> Task description: Gather every line of the entries that includes the word "starts".
(Beginning of Recorded data)
-- ==== Sys2Proof/Machine/Aes.lean ====
section
/-! DEFINITION. The ciphers the spec names by their standards: AES-256 (FIPS 197), AES-256-GCM (SP 800-38D), the counter-mode
KDF of SP 800-108r1 with HMAC-SHA-256. The standards' own text is not part of the spec (log entry). -/

namespace Sys2Proof.Machine

open Sys2Proof

/-- Doubling in GF(2^8) modulo x^8 + x^4 + x^3 + x + 1. -/
def xtime (a : Nat) : Nat := if a < 128 then 2 * a else (2 * a) % 256 ^^^ 0x1B

/-- A product in GF(2^8), over n bits of the second factor. -/
def gmul (a b : Nat) : Nat → Nat
  | 0 => 0
  | n + 1 => (if b % 2 = 1 then a else 0) ^^^ gmul (xtime a) (b / 2) n

/-- Powers of the generator 3, from a start. -/
def gpows : Nat → Nat → List Nat
  | 0, _ => []
  | n + 1, x => x :: gpows n (x ^^^ xtime x)

/-- The multiplicative inverse by the powers of 3: the inverse of 3^i is 3^(255 − i). -/
def ginv (ps : List Nat) (a : Nat) : Nat := if a = 0 then 0 else ps.getD ((255 - ps.idxOf a) % 255) 0

/-- The affine map of SubBytes. -/
def affine (b : Nat) : Nat :=
  let rot := fun n => (b * 2 ^ n) % 256 ||| b / 2 ^ (8 - n)
  b ^^^ rot 1 ^^^ rot 2 ^^^ rot 3 ^^^ rot 4 ^^^ 0x63

/-- The S-box, as a table. -/
def aesSbox : List Nat :=
  let ps := gpows 255 1
  (List.range 256).map (fun a => affine (ginv ps a))

def subByte (b : Nat) : Nat := aesSbox.getD b 0

/-- The key schedule of AES-256: words from the eighth, latest first. -/
def aesExpand : Nat → Nat → Nat → List (List Nat) → List (List Nat)
  | 0, _, _, ws => ws
  | n + 1, i, rcon, ws =>
    let t := ws.getD 0 []
    let b := ws.getD 7 []
    let t := if i % 8 = 0 then
        let r := (t.drop 1 ++ t.take 1).map subByte
        (r.headD 0 ^^^ rcon) :: r.drop 1
      else if i % 8 = 4 then t.map subByte else t
    aesExpand n (i + 1) (if i % 8 = 0 then xtime rcon else rcon) (List.zipWith (· ^^^ ·) b t :: ws)

/-- The fifteen round keys of 16 bytes. -/
def aesKeys (key : List Byte) : List (List Nat) :=
  let k := (bytesAt key 0 32).map (·.toNat)
  let ws := (aesExpand 52 8 1 (groups 4 8 k).reverse).reverse
  (groups 4 15 ws).map List.flatten

/-- ShiftRows: byte 4c + r of the result is byte 4((c + r) mod 4) + r. -/
def shiftRows (st : List Nat) : List Nat := (List.range 16).map (fun i => st.getD (4 * ((i / 4 + i % 4) % 4) + i % 4) 0)

/-- MixColumns. -/
def mixColumns (st : List Nat) : List Nat :=
  (groups 4 4 st).flatMap (fun c => (List.range 4).map (fun r =>
    let x := fun i => c.getD ((r + i) % 4) 0
    xtime (x 0) ^^^ (xtime (x 1) ^^^ x 1) ^^^ x 2 ^^^ x 3))

/-- The rounds over the remaining round keys; the last has no MixColumns. -/
def aesRounds : List (List Nat) → List Nat → List Nat
  | [], st => st
  | [k], st => List.zipWith (· ^^^ ·) (shiftRows (st.map subByte)) k
  | k :: ks, st => aesRounds ks (List.zipWith (· ^^^ ·) (mixColumns (shiftRows (st.map subByte))) k)

/-- One block enciphered under expanded keys. -/
def aesBlock (ks : List (List Nat)) (blk : List Byte) : List Byte :=
  let st := List.zipWith (· ^^^ ·) ((bytesAt blk 0 16).map (·.toNat)) (ks.headD [])
  (aesRounds ks.tail st).map (BitVec.ofNat 8)

/-- AES-256-Encrypt of one block. -/
def aes256 (key blk : List Byte) : List Byte := aesBlock (aesKeys key) blk

/-- A byte string as a number, first byte most significant. -/
def beNat (bs : List Byte) : Nat := bs.foldl (fun n b => n * 256 + b.toNat) 0

/-- The product of GCM: bit 127 of a number is the first bit of the block. -/
def ghashMul (x h : Nat) : Nat → Nat → Nat
  | 0, _ => 0
  | n + 1, v => (if bitOf x n then v else 0) ^^^ ghashMul x h n (v / 2 ^^^ (if v % 2 = 1 then 0xE1 * 2 ^ 120 else 0))

/-- GHASH over whole blocks. -/
def ghash (h : Nat) (blocks : List (List Byte)) : Nat := blocks.foldl (fun y b => ghashMul (y ^^^ beNat b) h 128 h) 0

/-- 16-byte blocks of a byte string, the last padded with zeros. -/
def blocks16 (bs : List Byte) : List (List Byte) := (groups 16 (ceilDiv bs.length 16) bs).map (fun b => bytesAt b 0 16)

/-- The key stream of counter mode from a counter, over n blocks, XORed to a byte string. -/
def gcmStream (ks : List (List Nat)) (iv : List Byte) (bs : List Byte) : List Byte :=
  (List.range (ceilDiv bs.length 16)).flatMap (fun i =>
    List.zipWith (· ^^^ ·) ((bs.drop (16 * i)).take 16) (aesBlock ks (iv ++ beBytes 4 (i + 2))))

/-- The tag over additional data and ciphertext. -/
def gcmTag (ks : List (List Nat)) (iv aad ct : List Byte) : List Byte :=
  let h := beNat (aesBlock ks (List.replicate 16 0))
  let y := ghash h (blocks16 aad ++ blocks16 ct ++ [beBytes 8 (8 * aad.length) ++ beBytes 8 (8 * ct.length)])
  beBytes 16 (y ^^^ beNat (aesBlock ks (iv ++ beBytes 4 1)))

/-- AES-256-GCM: ciphertext and tag, for a 12-byte IV. -/
def gcmSeal (key iv aad pt : List Byte) : List Byte × List Byte :=
  let ks := aesKeys key
  let ct := gcmStream ks iv pt
  (ct, gcmTag ks iv aad ct)

/-- The plaintext, where the tag verifies. -/
def gcmOpen (key iv aad ct tag : List Byte) : Option (List Byte) :=
  let ks := aesKeys key
  if gcmTag ks iv aad ct = tag then some (gcmStream ks iv ct) else none

/-- The bytes of a label, one ASCII code a character. -/
def ascii (s : String) : List Byte := s.toList.map (fun c => BitVec.ofNat 8 c.toNat)

/-- The counter-mode KDF with HMAC-SHA-256 (R432, R483): a 32-bit counter before the label, the context and the length after it. -/
def kdf (key : List Byte) (label : String) (ctx : List Byte) (n : Nat) : List Byte :=
  ((List.range (ceilDiv n 32)).flatMap (fun i =>
    hmacSha256 key (beBytes 4 (i + 1) ++ ascii label ++ [0] ++ ctx ++ beBytes 4 (8 * n)))).take n

end Sys2Proof.Machine
end

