-- ==== Sys2Proof/Machine/Ecc.lean ====
section
/-! DEFINITION. The 80/64 code (R305–R309): arithmetic in GF(2⁸), the check symbols of a word, and the class of a read. -/

namespace Sys2Proof.Machine

/-- α times a field element (R306: polynomial 0x11D). -/
def gfDouble (a : Byte) : Byte := if a.msb then (a <<< 1) ^^^ 0x1D#8 else a <<< 1

/-- αⁿ times a field element. -/
def gfShift : Nat → Byte → Byte
  | 0, a => a
  | n + 1, a => gfShift n (gfDouble a)

/-- The product in GF(2⁸), over the bits of the second factor. -/
def gfMul (a b : Byte) : Byte :=
  (List.range 8).foldl (fun acc i => if b.getLsbD i then acc ^^^ gfShift i a else acc) 0

/-- a raised to 2ⁿ. -/
def gfSquares : Nat → Byte → Byte
  | 0, a => a
  | n + 1, a => gfSquares n (gfMul a a)

/-- The inverse a²⁵⁴ of a nonzero field element. -/
def gfInv (a : Byte) : Byte :=
  (List.range 7).foldl (fun acc i => gfMul acc (gfSquares (i + 1) a)) 1

/-- Byte i of a word. -/
def wordByte (w : Word) (i : Nat) : Byte := (w >>> (8 * i)).setWidth 8

/-- The word of eight bytes, byte 0 lowest. -/
def wordOfBytes (bs : List Byte) : Word := BitVec.ofNat 64 (leNat (bytesAt bs 0 8))

/-- The ten symbols of a data word under a fold (R305, R306). -/
def encodeSymbols (d : Word) (fold : BitVec 16) : List Byte :=
  let ds := (List.range 8).map (wordByte d)
  let P := ds.foldl (· ^^^ ·) (fold.setWidth 8)
  let Q := (List.range 8).foldl (fun acc i => acc ^^^ gfShift i (wordByte d i)) ((fold >>> 8).setWidth 8)
  let c8 := gfMul (Q ^^^ gfShift 9 P) (gfInv (gfShift 8 1 ^^^ gfShift 9 1))
  ds ++ [c8, P ^^^ c8]

/-- The class of a word read (R308). -/
inductive WordClass where
  | clean
  | correctedBit (sym : Nat)
  | correctedSymbol (sym : Nat)
  | stale
  | uncorrectable
  deriving DecidableEq, Repr

/-- The CLASS code of CH_ERR_ADDR (0 for CLEAN). -/
def WordClass.code : WordClass → Nat
  | .clean => 0 | .correctedBit _ => 1 | .correctedSymbol _ => 2 | .stale => 3 | .uncorrectable => 4

/-- The symbol L of a corrected word. -/
def WordClass.symbol : WordClass → Nat
  | .correctedBit l => l | .correctedSymbol l => l | _ => 0

/-- The word cannot be delivered: STALE or UNCORRECTABLE. -/
def WordClass.bad : WordClass → Bool
  | .stale => true | .uncorrectable => true | _ => false

/-- The word was delivered corrected. -/
def WordClass.corrected : WordClass → Bool
  | .correctedBit _ => true | .correctedSymbol _ => true | _ => false

/-- Bits set in a byte. -/
def popcount8 (b : Byte) : Nat := (List.range 8).foldl (fun n i => if b.getLsbD i then n + 1 else n) 0

/-- Classification of ten symbols under a fold, with the symbols as delivered (R308). -/
def classify (sy : List Byte) (fold : BitVec 16) : WordClass × List Byte :=
  let s := fun i => (sy[i]?).getD 0
  let S0 := (List.range 10).foldl (fun acc i => acc ^^^ s i) (fold.setWidth 8)
  let S1 := (List.range 10).foldl (fun acc i => acc ^^^ gfShift i (s i)) ((fold >>> 8).setWidth 8)
  if S0 = 0 then (if S1 = 0 then (.clean, sy) else (.stale, sy))
  else
    match (List.range 10).find? (fun l => gfShift l S0 == S1) with
    | some l =>
      (if popcount8 S0 = 1 then .correctedBit l else .correctedSymbol l, sy.set l (s l ^^^ S0))
    | none => (.uncorrectable, sy)

/-- The data word of ten symbols. -/
def dataOf (sy : List Byte) : Word := wordOfBytes (sy.take 8)

end Sys2Proof.Machine
end

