/-- A HELD array's weights become available (R139, R141). -/
def Dev.weightsAvailable (s : Dev) (a : Nat) : Dev :=
  match SMap.find s.arrays a with
  | none => s
  | some r =>
    if r.held.isNone || !s.weightsReady r.tile true then s
    else
      let s := s.endHeld a r
      let s := (s.members a).foldl (fun s m => s.setFld F.MXA_STATUS_STATE m 2) s
      { s with arrays := SMap.set s.arrays a { r with held := none } }

def execMxaWeightsAvailable (a : ArrayIx) (s : State) : Host.Outcome State Fault Refusal := s.after (s.dev.weightsAvailable (s.dev.logical a))

/-- A HELD period reaches the limit of the lowest member (R141). -/
def Dev.holdLimit (s : Dev) (a : Nat) : Dev :=
  match SMap.find s.arrays a with
  | none => s
  | some r =>
    if r.held.isNone || r.heldLogged || s.fld F.MXA_HOLD_LIMIT_LIMIT a = 0 then s
    else
      let s := { s.setFlag F.MXA_EVENT_HOLD_EXPIRED a true with arrays := SMap.set s.arrays a { r with heldLogged := true } }
      s.eventOf r.tile.q ⟨4, a, 0⟩ (((s.desc r.tile.q r.tile.pos).map (·.op)).getD 0)

def execMxaHoldLimitExpire (a : ArrayIx) (s : State) : Host.Outcome State Fault Refusal := s.after (s.dev.holdLimit (s.dev.logical a))

/-! Abandonment with a rerun, and the dissolution of a gang (R143, R150). -/

/-- A tile abandoned returns to the head of its cluster's deque, or ends TORN. -/
def Dev.abandon (s : Dev) (a : Nat) : Dev :=
  match SMap.find s.arrays a with
  | none => s
  | some r =>
    let torn := s.wouldTear r
    let s := (s.dropArray a).forgetWaits a
    if torn then s.failDesc r.tile.q r.tile.pos 0x15 0 0 4 0
    else s.setDeque (a / 4) (r.tile :: s.deque (a / 4))

/-- The gang of an array dissolves: its tile is abandoned, and its members serve alone. -/
def Dev.dissolve (s : Dev) (a : Nat) : Dev :=
  match s.gangOf a, s.partOfRegion (a / 16) with
  | some g, some p =>
    let ms := s.members a
    let s := s.abandon (s.logical a)
    let mark := fun (x : Gang) => if x = g then { x with dissolved := true } else x
    let recs := s.recs.map (fun (e : Nat × PartRec) => if e.1 = p then (e.1, { e.2 with gangs := e.2.gangs.map mark }) else e)
    let s := { s with recs := recs, powering := s.powering.filter (fun x => !ms.contains x) }
    ms.foldl (fun s m => s.setFld F.MXA_STATUS_SHAPE m 0) s
  | _, _ => s

/-! Self-tests (R149, R540, R541). -/

/-- A bit of a four-bit field of a cluster's register, one for each array. -/
def Dev.setArrayBit (s : Dev) (f : Fld) (a : Nat) (b : Bool) : Dev :=
  let v := s.fld f (a / 4)
  let m := 2 ^ (a % 4)
  s.setFld f (a / 4) (if b then v ||| m else v - (v &&& m))
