/-! Flits (R72–R74). -/

/-- The words of a flit (R72): word 0 with SEQ, KIND and SLOT_VALID, word 1 with ACK_SEQ, NAK and CREDITS, then the slots; reserved bits
and the words of an empty slot are 0. -/
def flitWords (seq kind : Nat) (slots : List (Nat × LinkMsg)) (ack : Nat) (nak : Bool) (creds : List Nat) : List Word :=
  let valid := (List.range 4).foldl (fun n i => n + (if slots.any (fun m => m.1 == i) then 2 ^ i else 0)) 0
  let back := (List.range 4).foldl (fun n i => n + (creds.getD i 0 % 4096) * 2 ^ (16 + 12 * i)) 0
  [BitVec.ofNat 64 (seq % 256 + kind % 4 * 2 ^ 8 + valid * 2 ^ 10), BitVec.ofNat 64 (ack % 256 + (if nak then 2 ^ 8 else 0) + back)] ++
    (List.range 4).flatMap (fun i =>
      let body := lineBytes (match slots.find? (fun m => m.1 == i) with | some m => m.2.body | none => 0)
      (List.range 8).map (fun k => wordOfBytes (bytesAt body (8 * k) 8)))

/-- The logical lane of bit b of a word of even or odd number in a flit (R73), for the states UP, HALF and QUARTER. The spec fixes that at
UP and HALF a lane's bits of one word lie in one symbol, that at QUARTER it carries 10 bits of each, and that every lane carries
equally many bits of a flit; which arrangement of that kind it is, is the model's choice (DESIGN CHOICE, log entry 100). -/
def laneOfBit (st : Nat) (odd : Bool) (b : Nat) : Nat :=
  let y := b / 8
  let k := b % 8
  match st with
  | 2 =>
    let l := if y < 8 then 3 * y + k / 3 else 24 + 4 * (y - 8) + k / 2
    if !odd then l else if l ≥ 24 then 3 * (l - 24) + 1 else match l % 3 with | 0 => l + 2 | 1 => 24 + l / 3 | _ => l - 2
  | 3 =>
    let l := if y < 4 then y else if y < 8 then 4 + 2 * (y - 4) + k / 6 else 12 + 2 * (y - 8) + k / 4
    if !odd then l else if l < 4 then 5 + 2 * l else if l ≥ 12 then 4 + 2 * (l - 12) else if l % 2 = 1 then (l - 5) / 2 else 12 + (l - 4) / 2
  | _ => b / 10

/-- The bits of a word that a lane carries, in the order of their unit intervals. -/
def laneBits (st : Nat) (odd : Bool) (l : Nat) : List Nat := (List.range 80).filter (fun b => laneOfBit st odd b == l)

/-- The word and the bit of it that a logical lane carries in a unit interval of a flit (R72, R73). -/
def bitOnLane (st l u : Nat) : Nat × Nat :=
  let ev := laneBits st false l
  let both := ev ++ laneBits st true l
  let i := u % both.length
  (2 * (u / both.length) + (if i < ev.length then 0 else 1), both.getD i 0)

/-- One bit of a flit's words arrives inverted: that of a physical lane and unit interval. -/
def flipBit (st : Nat) (lanes : List Nat) (ws : List (List Byte)) (e : Nat × Nat) : List (List Byte) :=
  let l := lanes.idxOf e.1
  if l < lanes.length then
    let p := bitOnLane st l e.2
    ws.modify p.1 (fun sy => sy.modify (p.2 / 8) (fun x => x ^^^ (1 <<< (p.2 % 8))))
  else ws

/-- What a word that arrived is: its class, its symbols as they came and as they are delivered (R308, with the fold 0 of a link word). -/
structure GotWord where
  cls  : WordClass
  came : List Byte
  good : List Byte

/-- The 34 words of a flit after its way, each judged. -/
def flitArrives (st : Nat) (lanes : List Nat) (ws : List Word) (errs : List (Nat × Nat)) : List GotWord :=
  (errs.foldl (flipBit st lanes) (ws.map (fun w => encodeSymbols w 0))).map (fun sy => let c := classify sy 0; ⟨c.1, sy, c.2⟩)

/-- The physical lanes whose bits of a word were corrected. -/
def lanesMended (st : Nat) (lanes : List Nat) (j : Nat) (g : GotWord) : List Nat :=
  if g.cls.corrected then
    let bits := (List.range 80).filter (fun b =>
      ((g.came.getD (b / 8) 0) ^^^ (g.good.getD (b / 8) 0)).getLsbD (b % 8))
    ((bits.map (laneOfBit st (j % 2 == 1))).dedup).map (fun l => lanes.getD l 0)
  else []

/-- A NAK goes out for the flit awaited; the fourth in succession retrains the link. -/
def Dev.nakFlit (s : Dev) (e : Nat) : Dev :=
  let x := s.link e
  let s := s.setLink e { x with naking := true, nakRun := x.nakRun + 1 }
  if x.nakRun + 1 ≥ 4 then s.linkTrain e else s

/-- ACK_SEQ, NAK and credits taken by the end as a sender: acknowledged flits leave the replay buffer, a NAK starts a replay of all that
are left, and a pair whose list was to change may have come to it. -/
def Dev.flitAck (s : Dev) (e ack : Nat) (nak : Bool) (creds : List Nat) : Dev :=
  let x := s.link e
  let left := x.replay.filter (fun r => decide (0 < (r.seq + 256 - ack) % 256 ∧ (r.seq + 256 - ack) % 256 < 128))
  let cr := (List.range 4).map (fun i => min (x.credits.getD i 0 + creds.getD i 0) 4095)
  let starts := nak && !left.isEmpty && decide (x.again ≠ left.length)
  let s := s.setLink e { x with replay := left, again := if nak then left.length else min x.again left.length, credits := cr }
  (if starts then s.count F.LINK_COUNTS_REPLAYS e 1 else s).settlePair e
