-- ==== Sys2Proof/Machine/Fabric.lean ====
section
/-! DEFINITION. The fabric router (file 15): the link-state map, device IDs, routes, held packets, remote operations, lost devices, DNF. -/

namespace Sys2Proof.Machine

open Sys2Proof

/-! The map (R434, R435, R439). -/

/-- The 16-byte entry of a port in an LSA. -/
def Lsa.entry (l : Lsa) (f : Nat) : List Byte := bytesAt (SMap.get l.frags [] (f / 14)) (32 + 16 * (f % 14)) 16
def Lsa.serves (l : Lsa) (f : Nat) : Bool := bitOf (fieldAt (l.entry f) 1 1) 5
def Lsa.role (l : Lsa) (f : Nat) : Nat := bitsOf (fieldAt (l.entry f) 1 1) 0 2
def Lsa.peer (l : Lsa) (f : Nat) : Nat := fieldAt (l.entry f) 8 8
def Lsa.peerPort (l : Lsa) (f : Nat) : Nat := fieldAt (l.entry f) 4 1
def Lsa.lastSeq (l : Lsa) (f : Nat) : Nat := fieldAt (l.entry f) 6 2
/-- What the first granule of fragment 0 says: device ID, assigned, STARTER_ELIGIBLE. -/
def Lsa.devId (l : Lsa) : Nat := bitsOf (fieldAt (SMap.get l.frags [] 0) 8 2) 0 10
def Lsa.assigned (l : Lsa) : Bool := bitOf (fieldAt (SMap.get l.frags [] 0) 8 2) 15
def Lsa.eligible (l : Lsa) : Bool := bitOf (fieldAt (SMap.get l.frags [] 0) 10 1) 0

/-- The LSA held of an origin; one of which only fragments have come is not held yet. -/
def Dev.lsaOf (s : Dev) (disc : Nat) : Option Lsa := s.fab.map.find? (fun l => l.disc == disc && !l.frags.isEmpty)

/-- A link in service in the map: its sending end, its port, its receiving end, its role. -/
structure MapLink where
  src  : Nat
  port : Nat
  dst  : Nat
  role : Nat
  deriving DecidableEq

/-- The links that the LSAs of both ends show in service, between DISC_IDs. -/
def Dev.mapLinks (s : Dev) : List MapLink :=
  s.fab.map.flatMap (fun a => (List.range 48).filterMap (fun f =>
    if !a.serves f then none
    else match s.lsaOf (a.peer f) with
      | none => none
      | some b =>
        let g := a.peerPort f
        if b.serves g && b.peer g == a.disc && b.peerPort g == f then some ⟨a.disc, f, b.disc, a.role f⟩ else none))

/-- The ID bound to a DISC_ID, and the DISC_ID of an ID. -/
def Dev.idOf (s : Dev) (disc : Nat) : Option Nat := (s.fab.bound.find? (fun b => b.1 == disc)).map (·.2)
def Dev.discOf (s : Dev) (n : Nat) : Option Nat := (s.fab.bound.find? (fun b => b.2 == n)).map (·.1)

/-- The starter: the lowest DISC_ID among the eligible origins (R436). -/
def Dev.starter (s : Dev) : Option Nat :=
  match (s.fab.map.filter (·.eligible)).map (·.disc) with
  | [] => none
  | d :: ds => some (ds.foldl min d)

/-! FAB_DEV_n and lost devices (R448, R449). -/

/-- The map shows a bound device lost: its LSA has aged out, or no link to it is in service. -/
def Dev.isGone (s : Dev) (disc : Nat) : Bool := (s.lsaOf disc).isNone || !s.mapLinks.any (fun l => l.src == disc || l.dst == disc)

/-- FAB_DEV_n as the bindings, the routes and the losses give it. -/
def Dev.showDevs (s : Dev) : Dev :=
  let lost := ((List.range 1024).filter (s.flag F.FAB_DEV_LOST))
  let s := s.clearRegs (fun k => k / 1048576 == RegName.FAB_DEV.num)
  s.fab.bound.foldl (fun s b =>
    let rs := SMap.get s.fab.routes [] b.2
    let s := (s.setFlag F.FAB_DEV_BOUND b.2 true).setFlag F.FAB_DEV_REACHABLE b.2 (!rs.isEmpty)
    let s := (s.setFld F.FAB_DEV_HOPS b.2 (rs.headD []).length).setFld F.FAB_DEV_ROUTES b.2 rs.length
    s.setFlag F.FAB_DEV_LOST b.2 (lost.contains b.2)) s

/-- The answer of a remote request given to its requester: to a core as a message, to an engine as an answer it finds when it runs on. -/
def Dev.remoteAnswer (s : Dev) (r : RemReq) (code : Resp) (data : Option (List Byte)) : Dev :=
  let s := { s with remSent := s.remSent.erase r }
  match r.src with
  | .core n =>
    let tag := if r.tag ≥ 8256 then 3 else 2
    match code, data with
    | .ok, some d => s.send (.data (.core n) (r.addr / 64) tag none (lineOf d))
    | _, _ => s.send (.comp (.core n) (r.addr / 64) tag code)
  | _ => { s with remDone := s.remDone ++ [⟨r.tag, r.kind, r.addr, code, data.getD []⟩] }

/-- A device is declared lost: requests outstanding to it answer HOME_ABSENT, packets held for it are dropped, jobs that ask for it are
aborted (R442, R449). -/
def Dev.declareLost (s : Dev) (n : Nat) : Dev :=
  let s := s.setFlag F.FAB_DEV_LOST n true
  let mine := s.fab.opens.filter (fun o => o.dst == n)
  let s := { s with fab := { s.fab with opens := s.fab.opens.filter (fun o => o.dst != n) } }
  let s := mine.foldl (fun s o => s.remoteAnswer o.req .homeAbsent none) s
  let s := (List.range 48).foldl (fun s f =>
    let x := s.port f
    if x.heldAt.isSome && s.idOf x.peer == some n then
      (s.setPort f { x with held := [], heldAt := none }).count F.FAB_COUNTS_DROPPED 0 x.held.length
    else s) s
  ((List.range 64).filter (fun j => s.jobMember j n && s.flag F.JOB_CFG_AUTO_DNF j)).foldl (fun s j => s.dnfRaise j 2 n) s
(End of Recorded data)
> Reply to the exercise:
/-- ACK_SEQ, NAK and credits taken by the end as a sender: acknowledged flits leave the replay buffer, a NAK starts a replay of all that
  let starts := nak && !left.isEmpty && decide (x.again ≠ left.length)
  (if starts then s.count F.LINK_COUNTS_REPLAYS e 1 else s).settlePair e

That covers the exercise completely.